Task objective —
Take every line from the records below that includes the word "messages".

Data for analysis —
Start of Block

-- ==== Sys2Proof/Tests/Slice0.lean ====
section
/-! SUPPORT. Small checks: commands that name no unit are ill-formed; for every statement with hypotheses a machine and operands that meet
them together; and one step of some commands, with results worked out by hand from the spec. -/

namespace Sys2Proof.Tests

open Sys2Proof Sys2Proof.Machine

set_option Elab.async false

/-! ### Well-formed commands -/

/-- The header of a slot of core `u` of island `n`, in the bundle at hand. -/
def slotOf (n u : Nat) : Slot := ⟨.core n u, 0, 0, false, 0, .clean, false, 0, .clean⟩

/-- The header of a slot of control core `k`. -/
def ctlSlot (k : Nat) : Slot := ⟨.ctl k, 0, 0, false, 0, .clean, false, 0, .clean⟩

theorem test_wellFormed_core :
    wellFormed (.wswap (slotOf 319 959)) = true ∧ wellFormed (.wswap (slotOf 320 0)) = false ∧
    wellFormed (.wswap (slotOf 0 960)) = false ∧ wellFormed (.wswap (ctlSlot 3)) = true ∧ wellFormed (.wswap (ctlSlot 4)) = false := by decide

theorem test_wellFormed_accumulator :
    wellFormed (.vfma (slotOf 0 0) 0 1 2 3 5 0 0) = true ∧ wellFormed (.vfma (slotOf 0 0) 0 1 2 3 6 0 0) = false ∧
    wellFormed (.vsel (slotOf 0 0) 0 1 2 3 5) = true ∧ wellFormed (.vsel (slotOf 0 0) 0 1 2 3 6) = false := by decide

theorem test_wellFormed_island :
    wellFormed (.islandBreathComplete 319) = true ∧ wellFormed (.islandBreathComplete 320) = false ∧
    wellFormed (.stallTimeout 320 1) = false ∧ wellFormed (.landingInputRelease ⟨320, false⟩) = false ∧
    wellFormed (.islandResetRequest 320 1) = false ∧ wellFormed (.distributorTile ⟨320, false⟩) = false ∧
    wellFormed (.droopStretch 0 0) = false ∧ wellFormed (.droopStretch 0 4) = true ∧ wellFormed (.droopStretch 0 5) = false := by decide

theorem test_wellFormed_switch :
    wellFormed (.routeWord 319 15 0 0) = true ∧ wellFormed (.routeWord 0 16 0 0) = false ∧ wellFormed (.idleWord 320 0 0 0) = false ∧
    wellFormed (.localisationTest 0 0 3 true) = true ∧ wellFormed (.localisationTest 0 0 4 true) = false := by decide

theorem test_wellFormed_crossing :
    wellFormed (.crossingEntryVisible 0 15 false) = true ∧ wellFormed (.crossingEntryVisible 0 16 false) = false ∧
    wellFormed (.crossingFreeIndication 0 16) = false ∧ wellFormed (.tileScrub 0 0 3071 .clean) = true ∧
    wellFormed (.tileScrub 0 0 3072 .clean) = false := by decide

theorem test_wellFormed_tier :
    wellFormed (.lpddrRewrite 7 15) = true ∧ wellFormed (.lpddrRewrite 8 0) = false ∧ wellFormed (.lpddrRewrite 0 16) = false ∧
    wellFormed (.lpddrOverLimitTrip 15) = true ∧ wellFormed (.lpddrOverLimitTrip 16) = false ∧
    wellFormed (.stmEnd 127) = true ∧ wellFormed (.stmEnd 128) = false ∧ wellFormed (.thermalSample 8 0) = false := by decide

theorem test_wellFormed_port :
    wellFormed (.slotLaunch 47 0) = true ∧ wellFormed (.slotLaunch 48 0) = false ∧
    wellFormed (.injectionControlWrite 0 0x8220 0) = true ∧ wellFormed (.injectionControlWrite 0 0x8228 0) = false ∧
    wellFormed (.injectionControlWrite 0 0x8204 0) = false ∧ wellFormed (.tlqArm 0 3 0) = true ∧ wellFormed (.tlqArm 0 4 0) = false := by decide

theorem test_wellFormed_memory :
    wellFormed (.requestAdmit 0 0 ⟨15, []⟩) = true ∧ wellFormed (.requestAdmit 0 0 ⟨16, []⟩) = false ∧
    wellFormed (.packetRoute 48 5) = true ∧ wellFormed (.packetRoute 49 0) = false ∧ wellFormed (.packetRoute 0 6) = false := by decide

theorem test_wellFormed_package :
    wellFormed (.refclkFail 1) = true ∧ wellFormed (.refclkFail 2) = false ∧ wellFormed (.tagSweep 0 0) = false ∧
    wellFormed (.tagSweep 3 0) = true ∧ wellFormed (.tagSweep 4 0) = false ∧ wellFormed (.packageLost 16383) = true ∧
    wellFormed (.packageLost 16384) = false ∧ wellFormed (.dronePathFullyOpen 23) = true ∧
    wellFormed (.dronePathFullyOpen 24) = false := by decide

/-! ### Witnesses: instructions of a logical core -/

/-- A core with both weight stages full in format 9, a full last mailbox entry, two quarters in the last put channel and three in the one
before, all trackers but the last in use, and scalars for operands at the ends of their ranges. -/
def armed : Core :=
  { Core.reset with
    w0 := ⟨0, 0, 9, true, true, true⟩, w1 := ⟨0, 0, 9, true, true, true⟩
    mbx := [(63, ⟨5, true, 0⟩)], chans := [(6, ⟨[0, 0, 0], 0⟩), (7, ⟨[0, 0], 0⟩)]
    trk := (List.range 15).map fun k => (k, some ⟨0, 0, 0, 8, 0, 0⟩)
    sregs := [(1, 0xFFFFFC00), (2, 1023), (3, 0x27FC0), (4, 0xFFFFFF00), (5, 0x00FFFFFF), (6, 0x27F00), (7, 256), (8, 163840),
      (9, 0x7FF), (10, 0x27C00), (11, 0x27FF8), (12, 0x27FF0), (13, 0x27FE0), (14, 0x27E0C7F8), (15, 0x380)] }

/-- The machine after reset with core 959 of island 319 so, its last two channels bound. -/
def armedState : State :=
  ((State.reset.setCore 319 959 armed).setF (aIslPutBind 319 959 7) F.islPutBind_valid 1).setF (aIslPutBind 319 959 6) F.islPutBind_valid 1

/-- The core as that machine holds it. -/
def armedCore : Core := armedState.core 319 959

/-- The header of its instructions. -/
def armedSlot : Slot := slotOf 319 959

/-- Whether an instruction with header `sl` runs in `slot` of its core at `s`, in the bundle at hand. -/
def runsHere (s : State) (sl : Slot) (slot : Nat) (dests : List Nat) (n u : Nat) : Bool :=
  decide (sl.site = .core n u) && s.hasCore n u && decide ((s.island n).stalls = []) && decide ((s.island n).skip = none) &&
  !s.brt.aborted && !(s.island n).halted && decide (sl.adv = 0) && !(s.core n u).open_ &&
  (decide ((s.core n u).run = .issuing) || decide ((s.core n u).run = .idle) && decide (s.getF (aIslBreath n) F.islBreath_state ≠ 1)) &&
  decide ((s.ctx n u sl).fetchFault = none) && decide (sl.fetch = .clean ∧ sl.hdr = 0 ∧ sl.res = false) &&
  decide ((s.core n u).group < 8) && decide ((s.core n u).causes = []) &&
  !dupDest (s.core n u).dests slot dests && (s.core n u).rp sl.pred && decide (sl.chk = 0)

theorem runs_of {s : State} {sl : Slot} {slot : Nat} {dests : List Nat} {n u : Nat} (h : runsHere s sl slot dests n u = true) :
    Runs s s sl slot dests n u := by
  simp only [runsHere, Bool.and_eq_true, Bool.or_eq_true, decide_eq_true_eq, Bool.not_eq_true'] at h
  obtain ⟨⟨⟨⟨⟨⟨⟨⟨⟨⟨⟨⟨⟨⟨⟨h1, h2⟩, h3⟩, h4⟩, h5⟩, hh⟩, h6⟩, h7⟩, h8⟩, h9⟩, hc⟩, hg⟩, hw⟩, h10⟩, h11⟩, h12⟩ := h
  exact ⟨⟨h1, h2, ⟨h3, h4, h5, hh⟩, fun _ h => by simp [h7] at h, by rw [h6]; rfl, ⟨h3, h4, h5, hh⟩, h8, h9, hc, .inr hg, hw⟩, h10, h11, h12⟩

theorem witness_runs_after_reset : Runs State.reset State.reset (slotOf 0 0) slotS [dS 31] 0 0 := runs_of (by decide +kernel)

/-- The last core of the last island, with every kind of destination. -/
theorem witness_runs (slot : Nat) (dests : List Nat) : Runs armedState armedState armedSlot slot dests 319 959 :=
  have r : Runs armedState armedState armedSlot 0 [] 319 959 := runs_of (by decide +kernel)
  have o : (armedState.core 319 959).open_ = false := by decide +kernel
  have d : (armedState.core 319 959).dests = [] := by decide +kernel
  ⟨⟨r.site, r.here, r.free, fun _ h => by simp [o] at h, r.reached, r.still, r.live, r.fetched, r.clean, r.group, r.whole⟩, by rw [d]; rfl,
    r.pred, r.sound⟩

/-- An instruction that opens the next bundle, after the issue cycle in which the last one delivered. -/
theorem witness_runs_later :
    let s := State.reset.issued (.movi (slotOf 0 0) 31 0 7) (slotOf 0 0) slotS [dS 31] 0 0 [(1, .setS 31 7)]
    let t := s.issueCycle 0
    Runs s t { slotOf 0 0 with adv := 1 } slotS [dS 31] 0 0 ∧ (t.core 0 0).rs 31 = 7 := by
  refine ⟨⟨⟨rfl, by decide +kernel, ⟨by decide +kernel, by decide +kernel, by decide +kernel, by decide +kernel⟩, nofun, ?_,
    ⟨by decide +kernel, by decide +kernel, by decide +kernel, by decide +kernel⟩, by decide +kernel, by decide +kernel, ⟨rfl, rfl, rfl⟩,
    by decide +kernel, by decide +kernel⟩, by decide +kernel, by decide +kernel, rfl⟩, by decide +kernel⟩
  exact Prod.ext (by rfl) (by rfl)

theorem no_flight : armedCore.flight = [] := by decide +kernel

theorem port_free (lat : Nat) : armedCore.portFree lat := by
  intro f h
  rw [no_flight] at h
  cases h

theorem witness_ScalarAndPredicateOps :
    Runs armedState armedState armedSlot slotS [dS 31] 319 959 ∧ Runs armedState armedState armedSlot slotS [dP 7] 319 959 ∧
    (31#16).toNat < 32 := ⟨witness_runs _ _, witness_runs _ _, by decide⟩

theorem witness_TransfersAndSpecialRegisters :
    Runs armedState armedState armedSlot slotS [] 319 959 ∧ Runs armedState armedState armedSlot slotS [dS 31] 319 959 ∧
    Runs armedState armedState armedSlot slotS [dSpecial 9] 319 959 ∧ armedCore.taken = none ∧
    armedCore.wldInFlight = false ∧ armedCore.idleStage.full = true ∧ (3 ≤ (3#5).toNat ∧ (3#5).toNat ≤ 6) ∧ (3 ≤ (6#5).toNat ∧ (6#5).toNat ≤ 6) :=
  ⟨witness_runs _ _, witness_runs _ _, witness_runs _ _, by decide +kernel⟩

theorem witness_AccumulatorOps_mma :
    Runs armedState armedState armedSlot slotM [128 + 31] 319 959 ∧ armedCore.activeStage.isEmpty = false ∧
    fmtPair 12 armedCore.activeStage.fmt = true ∧ (7#4).toNat < 8 :=
  ⟨witness_runs _ _, by decide +kernel⟩

theorem witness_AccumulatorOps_mma16 :
    let s := State.reset.setCore 0 0 { Core.reset with w0 := ⟨0, 0, 7, true, false, false⟩ }
    Runs s s (slotOf 0 0) slotM [128] 0 0 ∧ (s.core 0 0).activeStage.isEmpty = false ∧
    fmtPair 8 (s.core 0 0).activeStage.fmt = true ∧ fmtBits 8 = 16 :=
  ⟨runs_of (by decide +kernel), by decide +kernel⟩

theorem witness_AccumulatorOps_qclr :
    Runs armedState armedState armedSlot slotM ((List.range 32).map fun i => 128 + i) 319 959 ∧ (0#5).toNat ≤ (31#5).toNat ∧
    (1#11 = BitVec.ofNat 11 (1#5).toNat ∧ (armedCore.rs 1).toInt = -1024) ∧
    (2#11 = BitVec.ofNat 11 (2#5).toNat ∧ (armedCore.rs 2).toInt = 1023) :=
  ⟨witness_runs _ _, by decide +kernel⟩

/-- Each target at its last position, with a status pair and without; a store of the result at the end of tile memory. -/
theorem witness_AccumulatorOps_readouts :
    Runs armedState armedState armedSlot slotM (dV 31 :: statusDests 30) 319 959 ∧ Runs armedState armedState armedSlot slotM (statusDests 0) 319 959 ∧
    (readoutOk 0 0 2 false 31 30 0 = true ∧ readoutShape 0 0 = some (64, 0)) ∧
    (readoutOk 2 1 1 false 0 0 0 = true ∧ readoutShape 2 1 = some (32, 32)) ∧
    (readoutOk 3 3 2 true 31 30 0 = true ∧ readoutShape 3 3 = some (16, 48)) ∧
    (readoutOk 5 4 0 false 0 30 80 = true ∧ readoutShape 5 4 = some (32, 0)) ∧
    (readoutOk 6 1 0 false 0 0 80 = true ∧ readoutShape 6 1 = some (64, 0)) ∧
    ((armedCore.rs 3).toNat % 64 = 0 ∧ (armedCore.rs 3).toNat + 64 = tileSize) ∧ armedCore.portFree 4 ∧ armedCore.portFree 6 :=
  ⟨witness_runs _ _, witness_runs _ _, by decide, by decide, by decide, by decide, by decide, by decide +kernel, port_free _, port_free _⟩

theorem witness_AccumulatorOps_status :
    Runs armedState armedState armedSlot slotM [dS 30, dS 31] 319 959 ∧ (30#5).toNat % 2 = 0 ∧ (30#5 ≠ 0) ∧
    Runs armedState armedState armedSlot slotM [dS 31] 319 959 ∧ Runs armedState armedState armedSlot slotM [dV 31] 319 959 :=
  ⟨witness_runs _ _, by decide, by decide, witness_runs _ _, witness_runs _ _⟩
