/-- The messages of the urgent channel, with ORDER_RETRY (R330, R410, R432). -/
inductive Msg where
  /-- 0x80 JOIN: `spare` is the sender's spare status, `code` its refusal code. -/
  | join (spare : Bool) (logical : Nat) (planId : Word64) (digest : BitVec 384) (code : Nat) (lease : Lease)
  /-- 0x81 WITHDRAW. -/
  | withdraw
  /-- 0x82 VERDICT: GO, or REFUSE with its code, the refusing device and that device's code. -/
  | verdict (go : Bool) (code dev devCode : Nat)
  /-- 0x83 START. -/
  | start (t : HallTime)
  /-- 0x84 ARRIVE: for each device the hall time its epoch ended. -/
  | arrive (commit : Nat) (times : List (Nat × HallTime))
  /-- 0x85 MIRROR. -/
  | mirror (commit : Nat)
  /-- 0x86 SEALED. -/
  | sealed (commit bytes : Nat)
  /-- 0x87 READY. -/
  | ready (commit : Nat) (devs : List Nat)
  /-- 0x88 COMMIT. -/
  | commit (commit : Nat) (t : HallTime) (swaps : List Swap)
  /-- 0x89 COMMIT_ACK. -/
  | commitAck (commit : Nat)
  /-- 0x8A FAULT. -/
  | fault (cause engine : Nat) (selfLost : Bool)
  /-- 0x8B SUSPECT. -/
  | suspect (dev : Nat)
  /-- 0x8C PROBE. -/
  | probe (seq : Nat)
  /-- 0x8D PROBE_ACK. -/
  | probeAck (seq : Nat)
  /-- 0x8E ROLLBACK: the next phase and pass counters of the target are for a spare without shards (R420). -/
  | rollback (target serial : Nat) (lost : List Lost) (next : Nat) (passes : List (Nat × Nat))
  /-- 0x8F RESTORED: the devices restored below the sender. -/
  | restored (serial : Nat) (devs : List Nat)
  /-- 0x90 RESTART. -/
  | restart (t : HallTime)
  /-- 0x91 STOP. -/
  | stop (status : Nat)
  /-- 0x92 LEASE_CHECK. -/
  | leaseCheck (planId : Word64) (size physical : Nat)
  /-- 0x93 LEASE_OK, or a refusal. -/
  | leaseOk (planId : Word64) (ok : Bool)
  /-- 0x94 STOP_REQ. -/
  | stopReq (atBoundary : Bool)
  /-- 0xA0 SYNC. -/
  | sync (seq st flags : Nat)
  /-- 0xA1 FOLLOW. -/
  | follow (t1 : HallTime) (seq st flags : Nat)
  /-- 0xA2 DELAY_REQ. -/
  | delayReq (seq st flags : Nat)
  /-- 0xA3 DELAY_RESP. -/
  | delayResp (t4 : HallTime) (seq st flags : Nat)
  /-- 0xA4 MASTER_TAKE. -/
  | masterTake (t : HallTime) (st flags : Nat)
  /-- 0xA5 ANNOUNCE. -/
  | announce (hops st flags : Nat)
  /-- 0xB0 CLOSE: the lane as the sender names it, the last seq delivered in order, the reason. -/
  | close (port line seq reason : Nat)
  /-- 0xB1 ORDER_SKIP. -/
  | orderSkip (count : Nat)
  /-- 0xB2 ORDER_RETRY. -/
  | orderRetry (count : Nat)
  /-- 0xB3 ADOPT. -/
  | adopt (orphan tier plane : Nat)
  /-- The steward's suspend request and decision (`request`; `ok` for the decision), and a device's answer (R534). -/
  | suspend (request ok : Bool)
deriving DecidableEq, Repr

/-- The memory and coherence fields of R356, and of mirror and restore data (R414).
`core` names the L1 of the sender or of the addressed device for coherence messages. -/
structure MemBody where
  len : Nat := 0
  op : Nat := 0
  elem : Nat := 0
  poison : Bool := false
  err : Bool := false
  slotGen : Nat := 0
  addr : Word64 := 0
  operand : Word128 := 0
  extra : Word128 := 0
  core : Nat := 0
  data : List Byte := []
deriving DecidableEq, Repr

/-- The collective data fields of R394. -/
structure CollBody where
  stage : Nat := 0
  die : Nat := 0
  partialSum : Bool := false
  slotGen : Nat := 0
  seq : Nat := 0
  digest : Nat := 0
  sender : Nat := 0
  offset : Nat := 0
  elements : Nat := 0
  extra : Word128 := 0
  data : List Byte := []
deriving DecidableEq, Repr

/-- What a packet carries after its routing header. -/
inductive Body where
  | mem (m : MemBody)
  | coll (c : CollBody)
  | msg (m : Msg)
deriving DecidableEq, Repr

/-- A packet: the routing header of R329 and its body. `phys` is dest bit [31]. `answers` is the type of the request a response answers,
which its ports need to know (R6), zero for a packet that answers none. -/
structure Packet where
  vc : Nat := 0
  flits : Nat := 1
  ptype : Nat := 0
  phys : Bool := false
  dest : Nat := 0
  source : Nat := 0
  flagged : Bool := false
  hops : Nat := 0
  escaped : Bool := false
  detour : Bool := false
  mcast : Bool := false
  mstage : Nat := 0
  gen : Nat := 0
  cls : Nat := 0
  order : Nat := 0
  tag : Nat := 0
  answers : Nat := 0
  body : Body := .mem {}
deriving DecidableEq, Repr

/-- The kinds of frame (R294). -/
inductive FrameKind where
  | idle
  | data
  | train
deriving DecidableEq, Repr

/-- A frame: the header of R294 and the packets of its payload (R295). `trainByte` is byte 0 of a TRAIN payload. -/
structure Frame where
  kind : FrameKind := .idle
  nak : Bool := false
  swapReq : Bool := false
  marked : Bool := false
  notice : Bool := false
  line : Nat := 0
  sender : Nat := 0
  port : Nat := 0
  rateAdapt : Bool := false
  seq : Nat := 0
  ack : Nat := 0
  creditVc : Nat := 0
  credit : Nat := 0
  closing : Bool := false
  trainByte : Nat := 0
  packets : List Packet := []
deriving DecidableEq, Repr

/-- The blocks that have a COMMIT register (R37, R520). -/
inductive CommitBlock where
  | fab
  | otil (k : Nat)
  | pwr
  | thm
  | time
deriving DecidableEq, Repr

/-- What the error check of a store found on the lines it read: nothing, a corrected error, or an uncorrectable one (R211, R212), with
how many bytes after the first byte read the line in error lies (in rows, for the accumulator). -/
inductive Ecc where
  | ok
  | corrected (off : Nat)
  | uncorrectable (off : Nat)
deriving DecidableEq, Repr

/-- An operand of a command, with what the error check of the memory the command reads finds (log entry 9). -/
structure Checked (α : Type) where
  it : α
  ecc : Ecc := .ok
deriving DecidableEq, Repr

/-- What the residue checks of a collective's sums find (R398): they hold, or one fails, with the self-test before a restart passed or not. -/
inductive Residue where
  | held | failed | failedTest
deriving DecidableEq, Repr

/-- A lane that has lost its frames, and whether the loss lies within a burst (R308). -/
structure LaneLoss where
  lane : Nat
  burst : Bool := false
deriving DecidableEq, Repr

/-- The byte stores of the device: scratchpad, HBM and core store. -/
inductive Store where
  | sp
  | hbm
  | cs
deriving DecidableEq, Repr

/-- What a regulator returns (R445 to R447): an acknowledgement, an action not taken or invalid data, a bad CRC or no response with the
voltage a read then shows, a read-back voltage, or a current in 0.1 A. -/
inductive AvsReply where
  | ack
  | notDone (status : Nat)
  | bad (frame mv : Nat)
  | volts (mv : Nat)
  | current (tenths : Nat)
deriving DecidableEq, Repr

/-- One sensor as the owl reads it in a round (R469, R470): its reading in 1/16 degree, its own diagnostic, and no fresh conversion. -/
structure SensorRead where
  n : Nat
  reading : Int := 0
  diag : Bool := false
  stale : Bool := false
deriving DecidableEq, Repr

/-- A slot of the calibration store in the flash (R497): the bytes programmed of its header, its body and its commit record; a part that is
erased has none. -/
structure CalSlot where
  header : List Byte := []
  body : List Byte := []
  commit : List Byte := []
deriving DecidableEq, Repr

/-- A line that failed the test of R213: its store's space and its byte offset, the lines of its SP bank or CS row that read with an
uncorrectable error, and for HBM whether the repair completed. -/
structure LineTest where
  space : Nat
  addr : Nat
  unread : List Nat := []
  repaired : Bool := true
deriving DecidableEq, Repr

/-- A tile link after training (R502 to R504) and the 64 bytes of the profile the tile sent, none where it sent none. -/
structure TileRead where
  trained : Bool := false
  rate : Nat := 32
  modules : Nat := 8
  profile : List Byte := []
deriving DecidableEq, Repr

/-- A laser feed as its monitor finds it (R283): powers in 1/16 dBm and the tone check. -/
structure FeedRead where
  unit : Nat
  b : Bool
  avg : Int
  low : Int
  tones : Bool
deriving DecidableEq, Repr

/-- What the tests and training of a boot step found (R485, R487): each step takes the fields it names. -/
structure BootResult where
  /-- step 1: the straps (R549) and the hub cores' self-test -/
  position : Nat := 0
  coreFail : Bool := false
  /-- step 2: fuse bits corrected, an uncorrectable word; on the warm path the copy whose CRC failed: 1 fuses, 2 calibration, 3 repairs -/
  fuseCorr : Nat := 0
  fuseBad : Bool := false
  copyBad : Nat := 0
  /-- step 3: a calibration slot whose contents in the flash are not those the device last left there -/
  slotA : Option CalSlot := none
  slotB : Option CalSlot := none
  /-- steps 4 and 5: physical banks, CS rows and units (by unit code, log entry 25) that are bad, those of them in the fuses, and the hub
  links -/
  bad : List Nat := []
  fused : List Nat := []
  hubSpareDown : List Nat := []
  hubSpareUp : List Nat := []
  hubFailed : List Nat := []
  /-- step 6: stacks that are not trained, and stacks absent after repair -/
  untrained : List Nat := []
  absentStacks : List Nat := []
  /-- step 7: the tile links and feeds, ring faults (port, receive bus, ring), and whether the sweeps or fits differ from the store -/
  tiles : List TileRead := []
  feeds : List FeedRead := []
  badRings : List (Nat × Bool × Nat) := []
  changed : Bool := false
  /-- step 8: the duration in microseconds and whether the host link is in L0 -/
  us : Nat := 0
  l0 : Bool := false
deriving DecidableEq, Repr

/-- Test access instructions (R506). -/
inductive TapIns where
  | bypass
  | idcode
  | sample
  | extest
  | clamp
  | highz
  | standalone
deriving DecidableEq, Repr

/-- A configuration request of the host (R514, R516, R517, R522): a read, or a write of what it sets. -/
inductive CfgReq where
  | read (off : Nat)
  | power (d3hot : Bool)
  | msix (enable maskAll : Bool)
  | bar2 (gib : Nat)
  | bar4 (gib : Nat)
  | payload (bytes : Nat)
  | readRequest (bytes : Nat)
deriving DecidableEq, Repr

/-- What host memory answers to a read the device sent (R208): the bytes, or a completion with a PCIe status other than success. -/
inductive HostAnswer where
  | data (d : List Byte)
  | error (status : Nat)
deriving DecidableEq, Repr

/-- A read the device sent to host memory (R208, R527): a hare's copy, by its issue number, or the command of a queue. -/
inductive HostRead where
  | copy (hare issue : Nat)
  | command (queue : Nat)
deriving DecidableEq, Repr
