-- ==== Sys2Proof/Machine/Bits.lean ====
section
/-! DEFINITION. Bit fields, byte order, sign extension, saturation and check codes (R20). -/

namespace Sys2Proof.Machine

open Sys2Proof

/-- Bits `[lo + w - 1 : lo]` of a number (R20). -/
def bits (n lo w : Nat) : Nat := (n >>> lo) % 2 ^ w

/-- One bit of a number. -/
def bit (n i : Nat) : Bool := (n >>> i) % 2 == 1

/-- A Boolean as a bit. -/
def b2n (b : Bool) : Nat := if b then 1 else 0

/-- Replace bits `[lo + w - 1 : lo]` of a number. -/
def setBits (n lo w v : Nat) : Nat :=
  n - (bits n lo w) * 2 ^ lo + (v % 2 ^ w) * 2 ^ lo

/-- Field of a 64-bit word. -/
def fld (x : Word64) (lo w : Nat) : Nat := bits x.toNat lo w

/-- The value of a `w`-bit two's complement pattern. -/
def sext (w n : Nat) : Int :=
  let m := n % 2 ^ w
  if w = 0 then 0 else if 2 ^ (w - 1) ≤ m then (m : Int) - (2 ^ w : Nat) else m

/-- The `w`-bit two's complement pattern of an integer. -/
def ofInt (w : Nat) (z : Int) : Nat := (z % (2 ^ w : Nat)).toNat

/-- Saturating increment of a `w`-bit counter. -/
def satAdd (w n k : Nat) : Nat := min (n + k) (2 ^ w - 1)

/-- Little-endian value of a byte list (R20). -/
def leVal : List Byte → Nat
  | [] => 0
  | b :: bs => b.toNat + 256 * leVal bs

/-- The `n` little-endian bytes of a value (R20). -/
def leBytes : Nat → Nat → List Byte
  | 0, _ => []
  | n + 1, v => BitVec.ofNat 8 v :: leBytes n (v / 256)

/-- Bytes `[off, off + n)` of a byte list, zero where it ends. -/
def slice (l : List Byte) (off n : Nat) : List Byte :=
  let t := (l.drop off).take n
  t ++ List.replicate (n - t.length) 0

/-- The `n`-byte little-endian value at an offset of a byte list. -/
def leAt (l : List Byte) (off n : Nat) : Nat := leVal ((l.drop off).take n)

/-- Round up to a multiple of `a`. -/
def alignUp (n a : Nat) : Nat := (n + a - 1) / a * a

/-- One bit of a reflected CRC. -/
def crcStep (poly w c : Nat) : Nat := if c % 2 = 1 then (c / 2) ^^^ (poly % 2 ^ w) else c / 2

/-- Eight bits of a reflected CRC. -/
def crcByte (poly w : Nat) (c : Nat) (b : Byte) : Nat :=
  let c := c ^^^ b.toNat
  let f := crcStep poly w
  f (f (f (f (f (f (f (f c)))))))

/-- CRC-32 of IEEE 802.3 (R394, R408). -/
def crc32 (l : List Byte) : Nat :=
  (l.foldl (crcByte 0xEDB88320 32) 0xFFFFFFFF) ^^^ 0xFFFFFFFF

/-- The frame CRC of R294: x^16 + x^12 + x^5 + 1, initial value all ones, least significant bit first, inverted. -/
def crc16 (l : List Byte) : Nat :=
  (l.foldl (crcByte 0x8408 16) 0xFFFF) ^^^ 0xFFFF

/-- Insert into an ascending list of numbers without repeats. -/
def insertNat (n : Nat) : List Nat → List Nat
  | [] => [n]
  | m :: l => if n < m then n :: m :: l else if n = m then m :: l else m :: insertNat n l

/-- Insert a number into an ascending list, keeping equal ones. -/
def insertInt (x : Int) : List Int → List Int
  | [] => [x]
  | y :: l => if x ≤ y then x :: y :: l else y :: insertInt x l

/-- A list in ascending order. -/
def sortInts (l : List Int) : List Int := l.foldr insertInt []

/-- Split a list into pieces of `n` elements, with fuel. -/
def chunksOf {α : Type} (n : Nat) : Nat → List α → List (List α)
  | 0, _ => []
  | f + 1, l => if l.isEmpty then [] else l.take n :: chunksOf n f (l.drop n)

end Sys2Proof.Machine
end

End of Block

Exercise solution —
/-- The messages of the urgent channel, with ORDER_RETRY (R330, R410, R432). -/
`core` names the L1 of the sender or of the addressed device for coherence messages. -/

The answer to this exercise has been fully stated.